I think my grandparents have been married for almost 50 years (not there yet). When I think about it, they’re completely different from each other. My grandfather is a really calm, easy-going person, while my grandmother is really anxious and could probably worry enough for 20 people. When my grandmother starts to worry, suddenly all my anxieties disappear and all I want is for her to just relax. Perhaps that is why my grandfather is so relaxed.
During my trip, my grandparents took turns taking me sightseeing. When I went with my grandfather, he would rush though the seeing part, and slow down during the eating parts. We would sit at a restaurant for maybe two hours at a time. Well past the eating, just sitting around sipping tea, and he would just spin stories. His stories are always interesting, lots of history in everything. The only complaint about being with my grandfather is that you have to make sure that he gets enough to eat and ask him if he needs to use the restroom every now and again.
With my grandmother it’s a little different.
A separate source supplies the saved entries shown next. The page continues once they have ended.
-- ==== Sys2Proof/Proofs/CommandStep.lean ====
section
/-! PROOFS. A step whose access writes a command to CMD (spec/00_scope.md R12, spec/41_pool_commands.md R120). -/

namespace Sys2Proof.Machine

/-- A write of CMD with a word that decodes to a command: the command runs, then its response is observed (R13). -/
theorem hostWrite_instr {w : Word} {i : Instr} {s t : State} (d : decode w = .instr i)
    (e : exec i (s.setCmd w) = .next t) : hostWrite 0 w s = .next t.observeResponse := by
  rw [hostWrite_zero, execute_instr d, e, andThen_next]

/-- The step that serves such a write. -/
theorem step_command {w : Word} {i : Instr} {rest : List HostEvent} {s t : State}
    (h : s.inputs = .write 0 w :: rest) (d : decode w = .instr i)
    (e : exec i ((s.setInputs rest).setCmd w) = .next t) : step s = .next t.observeResponse := by
  rw [step_event h, hostAccess, hostWrite_instr d e]

/-- Settles O43: the command answers in every state (`exec_next`), and the step answers with it (`step_command`). -/
theorem stepRunsTheDecodedCommand : Obligations.StepRunsTheDecodedCommand := by
  intro s w rest i h d
  obtain ⟨t, e⟩ := exec_next i ((s.setInputs rest).setCmd w)
  exact ⟨t, e, step_command h d e⟩

end Sys2Proof.Machine
end

section
/-! PROOFS. What every step keeps (spec/10_state.md R25, R29 to R31, R34): the parameters and the invariant. -/

namespace Sys2Proof.Machine

/-! ## A property that the port's operations keep is kept by every step -/

/-- Each operation of which a step is made keeps `P`: the bookkeeping of accesses and observations, the two kinds of
register write, a command, the answer to an illegal word, and power-on reset. -/
structure KeptByPort (P : State → Prop) : Prop where
  setInputs : ∀ s es, P s → P (s.setInputs es)
  observe : ∀ s o, P s → P (s.observe o)
  setCmd : ∀ s w, P s → P (s.setCmd w)
  setOperand : ∀ s n w, P s → P (s.setOperand n w)
  fail : ∀ s c, P s → P (s.fail c)
  exec : ∀ i s t, P s → exec i s = .next t → P t
  powerCycle : ∀ s, P s → P s.powerCycle

theorem KeptByPort.regWrite {P : State → Prop} (k : KeptByPort P) {n : Nat} {w : Word} {s t : State} (hs : P s)
    (h : regWrite n w s = .next t) : P t := by
  rcases regWrite_eq_next h with ⟨-, -, rfl⟩ | ⟨i, -, -, e⟩ | ⟨-, rfl⟩
  · exact k.fail _ _ (k.setCmd _ _ hs)
  · exact k.exec i _ _ (k.setCmd _ _ hs) e
  · exact k.setOperand _ _ _ hs

theorem KeptByPort.step {P : State → Prop} (k : KeptByPort P) {s t : State} (hs : P s) (h : step s = .next t) :
    P t := by
  rcases step_eq_next h with ⟨-, rfl⟩ | ⟨e, rest, -, access⟩
  · exact hs
  · have taken : P (s.setInputs rest) := k.setInputs _ _ hs
    rcases access with ⟨o, rfl⟩ | ⟨n, w, u, hu, rfl⟩ | rfl
    · exact k.observe _ _ taken
    · have written : P u := k.regWrite taken hu
      split
      · exact k.observe _ _ written
      · exact written
    · exact k.powerCycle _ taken

/-! ## The parameters -/

/-- No command writes CMD, an operand register, the table or the model's own two fields (R23, R24, R34). -/
theorem exec_sameHostSide {i : Instr} {s t : State} (h : exec i s = .next t) : s.SameHostSide t := by
  rcases exec_eq_next h with ⟨k, -, -, rfl⟩ | ⟨-, -, rfl⟩ | ⟨idx, -, -, rfl⟩ | ⟨idx, -, -, rfl⟩ | ⟨-, rfl⟩ |
    ⟨idx, -, -, rfl⟩ | ⟨idx, -, -, rfl⟩
  all_goals exact ⟨rfl, rfl, rfl, rfl, rfl, rfl, rfl, fun _ => rfl, rfl, rfl⟩

theorem exec_nVoices {i : Instr} {s t : State} (h : exec i s = .next t) : t.nVoices = s.nVoices := by
  rcases exec_eq_next h with ⟨k, -, -, rfl⟩ | ⟨-, -, rfl⟩ | ⟨idx, -, -, rfl⟩ | ⟨idx, -, -, rfl⟩ | ⟨-, rfl⟩ |
    ⟨idx, -, -, rfl⟩ | ⟨idx, -, -, rfl⟩
  all_goals simp

@[simp] theorem State.powerCycle_nVoices (s : State) : s.powerCycle.nVoices = s.nVoices :=
  List.length_replicate

/-- The number of voices and the table are those given. -/
def State.HasParameters (n : Nat) (wave : Vector Entry 256) (s : State) : Prop :=
  s.nVoices = n ∧ ∀ k : BitVec 8, waveEntry s.wave k = waveEntry wave k

theorem hasParameters_keptByPort (n : Nat) (wave : Vector Entry 256) :
    KeptByPort (State.HasParameters n wave) where
  setInputs _ _ h := h
  observe _ _ h := h
  setCmd _ _ h := h
  setOperand s m w h := by simpa [State.HasParameters] using h
  fail _ _ h := h
  exec i s t h e := ⟨(exec_nVoices e).trans h.1, fun k => ((exec_sameHostSide e).wave k).trans (h.2 k)⟩
  powerCycle s h := ⟨s.powerCycle_nVoices.trans h.1, h.2⟩

/-- Settles O51: each operation of the port keeps both parameters. -/
theorem parametersNeverChange : Obligations.ParametersNeverChange :=
  fun s _ h => (hasParameters_keptByPort s.nVoices s.wave).step ⟨rfl, fun _ => rfl⟩ h

/-! ## The weak pool invariant (R30) under the writes of a command -/

/-- Putting an active voice in the bank and raising HAI to it, as ALLOC and REL do. -/
theorem State.WeakPool.activate {s : State} (h : s.WeakPool) (i : Nat) (v : Voice) :
    ((s.setVoice i v).raiseHai i).WeakPool := by
  intro j above inBank
  simp only [State.raiseHai_hai, State.setVoice_hai, State.raiseHai_nVoices, State.setVoice_nVoices,
    State.raiseHai_voice] at above inBank ⊢
  rw [State.setVoice_voice_ne v (by omega)]
  exact h j (by omega) inBank

/-- One sample of each voice up to HAI. -/
theorem State.WeakPool.advanceVisited {s : State} (h : s.WeakPool) : s.advanceVisited.WeakPool := by
  intro j above inBank
  simp only [State.advanceVisited_hai, State.advanceVisited_nVoices] at above inBank
  rw [State.advanceVisited_voice, if_neg (by unfold State.visited; omega)]
  exact h j above inBank

/-- RECLAIM leaves HAI alone or brings it down over DONE voices to an active one, or to NONE (R125). -/
theorem reclaimedHai_spec (s : State) (i : Nat) :
    reclaimedHai s i = s.hai ∨
      -1 ≤ reclaimedHai s i ∧ reclaimedHai s i ≤ s.hai ∧
        (∀ j : Nat, reclaimedHai s i < j → (j : Int) ≤ s.hai → (s.voice j).isDone = true) := by
  unfold reclaimedHai
  split
  · next e =>
    obtain ⟨low, below, above, -⟩ := s.scanDown_spec (i + 1)
    exact .inr ⟨low, by omega, fun j hj hle => above j hj (by omega)⟩
  · exact .inl rfl

theorem State.WeakPool.reclaim {s : State} (h : s.WeakPool) (i : Nat) :
    (s.setHai (reclaimedHai s i)).WeakPool := by
  intro j above inBank
  rcases reclaimedHai_spec s i with same | ⟨-, -, done⟩
  · exact h j (same ▸ above) inBank
  · by_cases hle : (j : Int) ≤ s.hai
    · exact done j above hle
    · exact h j (by omega) inBank

/-! ## HAI in range, the weak pool and the silent DONE voices: R29, R30, R31 -/

/-- The three parts of the invariant that speak of the voices and of HAI only. -/
structure State.PoolInv (s : State) : Prop where
  sized : s.WellSized
  pool : s.WeakPool
  silent : s.DoneSilent

theorem State.PoolInv.congr {s t : State} (h : s.PoolInv) (voices : t.voices = s.voices) (hai : t.hai = s.hai) :
    t.PoolInv := by
  obtain ⟨sized, pool, silent⟩ := h
  constructor
  · simpa [State.WellSized, State.nVoices, voices, hai] using sized
  · simpa [State.WeakPool, State.nVoices, State.voice, voices, hai] using pool
  · simpa [State.DoneSilent, State.nVoices, State.voice, voices] using silent

theorem State.PoolInv.activate {s : State} (h : s.PoolInv) {i : Nat} (hi : i < s.nVoices) {v : Voice}
    (hv : v.isDone = false) : ((s.setVoice i v).raiseHai i).PoolInv := by
  obtain ⟨⟨legal, low, high⟩, pool, silent⟩ := h
  refine ⟨⟨?_, ?_, ?_⟩, pool.activate i v, fun j inBank done => ?_⟩
  · simpa using legal
  · simp only [State.raiseHai_hai, State.setVoice_hai]; omega
  · simp only [State.raiseHai_hai, State.setVoice_hai, State.raiseHai_nVoices, State.setVoice_nVoices]; omega
  · simp only [State.raiseHai_nVoices, State.setVoice_nVoices, State.raiseHai_voice] at inBank done ⊢
    rcases eq_or_ne j i with rfl | ne
    · simp [State.setVoice_voice_self v hi, hv] at done
    · rw [State.setVoice_voice_ne v ne] at done ⊢
      exact silent j inBank done

theorem State.PoolInv.reclaim {s : State} (h : s.PoolInv) (i : Nat) :
    (s.setHai (reclaimedHai s i)).PoolInv := by
  obtain ⟨⟨legal, low, high⟩, pool, silent⟩ := h
  refine ⟨⟨legal, ?_, ?_⟩, pool.reclaim i, silent⟩
  all_goals
    simp only [State.setHai_hai, State.setHai_nVoices]
    rcases reclaimedHai_spec s i with same | ⟨_, _, -⟩
    all_goals omega

/-- A voice enters DONE at level 0 only: from FALLING with a sustain level of 0, or from RELEASED at 0 (R94, R96). -/
theorem Voice.envStep_level_of_done {v : Voice} (h : v.envStep.envelopeState = .done) : v.envStep.level = 0#32 := by
  cases e : v.envelopeState with
  | rising =>
    by_cases c : 4294967295 < v.level.toNat + v.attackRate.toNat
    · simp [Voice.envStep_rising_carry e c] at h
    · simp [Voice.envStep_rising e (by omega), e] at h
  | falling =>
    by_cases c : v.level.toNat < v.decayRate.toNat ∨ v.level.toNat - v.decayRate.toNat ≤ v.sustainLevel.toNat
    · rw [Voice.envStep_falling_reached e c] at h ⊢
      exact (afterDecay_done_iff _).1 h
    · simp [Voice.envStep_falling e (by omega) (by omega), e] at h
  | sustain =>
    by_cases c : v.cyclesRemaining.toInt ≤ 0
    · simp [Voice.envStep_sustain_elapsed e c] at h
    · simp [Voice.envStep_sustain e (by omega), e] at h
  | released =>
    by_cases c : v.level.toNat ≤ v.releaseRate.toNat
    · rw [Voice.envStep_released_reached e c]
    · simp [Voice.envStep_released e (by omega), e] at h
  | done => rw [Voice.envStep_done e]

/-- One sample leaves a DONE voice at level 0, if it found a DONE voice so (R31). -/
theorem Voice.advance_level_of_done {v : Voice} (before : v.isDone = true → v.level = 0#32)
    (after : v.advance.isDone = true) : v.advance.level = 0#32 := by
  by_cases d : v.envelopeState = .done
  · rw [Voice.advance_of_done d]
    exact before (v.isDone_iff.2 d)
  · rw [Voice.isDone_iff, Voice.advance_of_active d] at after
    rw [Voice.advance_of_active d]
    exact Voice.envStep_level_of_done after

theorem State.PoolInv.advanceVisited {s : State} (h : s.PoolInv) : s.advanceVisited.PoolInv := by
  obtain ⟨sized, pool, silent⟩ := h
  refine ⟨by simpa [State.WellSized] using sized, pool.advanceVisited, fun j inBank done => ?_⟩
  rw [State.advanceVisited_nVoices] at inBank
  rw [State.advanceVisited_voice] at done ⊢
  by_cases visited : j < s.visited
  · rw [if_pos visited] at done ⊢
    exact Voice.advance_level_of_done (silent j inBank) done
  · rw [if_neg visited] at done ⊢
    exact silent j inBank done

theorem exec_keeps_poolInv {i : Instr} {s t : State} (h : s.PoolInv) (e : exec i s = .next t) : t.PoolInv := by
  rcases exec_eq_next e with ⟨k, -, free, rfl⟩ | ⟨-, -, rfl⟩ | ⟨idx, -, hi, rfl⟩ | ⟨idx, -, -, rfl⟩ | ⟨-, rfl⟩ |
    ⟨idx, -, -, rfl⟩ | ⟨idx, -, -, rfl⟩
  · exact (h.activate (State.firstFree_eq_some.1 free).1 (Voice.reset_isDone s.note)).congr rfl rfl
  · exact h.congr rfl rfl
  · exact (h.activate hi (s.voice idx.toNat).release_isDone).congr rfl rfl
  · exact (h.reclaim idx.toNat).congr rfl rfl
  · exact h.advanceVisited.congr rfl rfl
  · exact h.congr rfl rfl
  · exact h.congr rfl rfl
She’s always worrying. It’s like she’s a leech and won’t let go. She wouldn’t let me out of her sight. I just wanted to cross the street and look at one shop, and she wouldn’t let me because it was unsafe. How old does she think I am?! Also, every time we were going to cross the street or in an elevator or something like that, she would push me when we needed to move. At least, with her she would stay with the seeing parts more, but every ten minutes or so, we would have to sit down, because she just can’t walk so much.
Now, it’s a very logical question to ask, why didn’t I just go sightseeing on my own? The Guangzhou transportation system makes a lot of sense, and it’s really easy to see lots of things. Also, as a younger person, I’d walk a lot faster than my grandparents, so I’d be able to see a lot of things. Well, the answer to that question, lies with my grandmother, and her completely irrational, overprotective nature.
It may seem like they’re the ones taking care of me, but it more felt like I was taking care of them. Always having to make sure they were well rested. Making sure I don’t walk too fast, so they could catch up. Checking if they needed to use the restroom or a snack or a drink. It’s way more exhausting than babysitting! It’s probably because since they’re older, you need to respect them, so it’s like dancing on a fine line. You have to make sure that they think they’re taking care of you, instead of the other way around.
It still amazes me how these two could be so different and happily married so long. My grandfather said it’s because my grandmother is always burning up from worry, but he is calm and cool, so he’s able to cool her down. Hee hee, perhaps that’s the truth.